- _TASK DESCRIPTION_
Nothing in the data may be changed; retype all of it.

(Dataset entries)
● ● ●

-- ==== Sys2Proof/Machine/Core.lean ====
section
/-! DEFINITION. The machine as the host runs it. -/

def Sys2Proof.core : Host.Core := { State := Sys2Proof.Machine.State, Fault := Sys2Proof.Machine.Fault, Refusal := Sys2Proof.Machine.Refusal, step := Sys2Proof.Machine.step, reset := Sys2Proof.Machine.State.reset }
end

● ● ●

- _EXERCISE OUTPUT_
-- ==== Sys2Proof/Machine/Core.lean ====
section
/-! DEFINITION. The machine as the host runs it. -/

def Sys2Proof.core : Host.Core := { State := Sys2Proof.Machine.State, Fault := Sys2Proof.Machine.Fault, Refusal := Sys2Proof.Machine.Refusal, step := Sys2Proof.Machine.step, reset := Sys2Proof.Machine.State.reset }
end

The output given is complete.